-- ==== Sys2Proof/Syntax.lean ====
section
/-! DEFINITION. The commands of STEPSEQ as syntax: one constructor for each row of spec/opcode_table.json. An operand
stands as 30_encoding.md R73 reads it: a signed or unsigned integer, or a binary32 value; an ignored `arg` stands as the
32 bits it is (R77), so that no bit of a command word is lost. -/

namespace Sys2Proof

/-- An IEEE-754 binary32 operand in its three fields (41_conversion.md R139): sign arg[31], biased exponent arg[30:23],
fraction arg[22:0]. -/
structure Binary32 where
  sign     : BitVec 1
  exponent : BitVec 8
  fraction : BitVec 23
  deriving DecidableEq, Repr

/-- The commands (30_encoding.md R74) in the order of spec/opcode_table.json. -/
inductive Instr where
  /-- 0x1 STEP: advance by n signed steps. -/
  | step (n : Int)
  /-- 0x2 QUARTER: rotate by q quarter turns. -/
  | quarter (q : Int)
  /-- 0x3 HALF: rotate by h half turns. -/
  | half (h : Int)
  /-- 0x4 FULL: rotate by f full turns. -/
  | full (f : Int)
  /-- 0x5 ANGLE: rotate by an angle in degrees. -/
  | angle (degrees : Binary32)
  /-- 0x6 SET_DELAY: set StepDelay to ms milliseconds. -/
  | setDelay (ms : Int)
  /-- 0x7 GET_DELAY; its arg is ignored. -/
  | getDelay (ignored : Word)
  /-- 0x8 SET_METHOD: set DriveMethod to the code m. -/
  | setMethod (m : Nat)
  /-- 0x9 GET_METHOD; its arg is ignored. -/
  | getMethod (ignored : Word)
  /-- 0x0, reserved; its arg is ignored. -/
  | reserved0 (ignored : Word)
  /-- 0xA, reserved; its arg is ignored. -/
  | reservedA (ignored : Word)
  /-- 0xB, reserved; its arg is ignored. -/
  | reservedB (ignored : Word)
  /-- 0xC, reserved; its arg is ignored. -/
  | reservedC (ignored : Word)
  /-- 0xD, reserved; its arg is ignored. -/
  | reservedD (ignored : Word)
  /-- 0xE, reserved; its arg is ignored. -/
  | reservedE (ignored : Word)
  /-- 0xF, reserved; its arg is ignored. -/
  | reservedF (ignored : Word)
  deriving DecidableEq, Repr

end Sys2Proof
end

(WORK ORDER)
How many lines in the records above hold the word "exponent"? Give only the number.

(COMPLETED EXERCISE)
2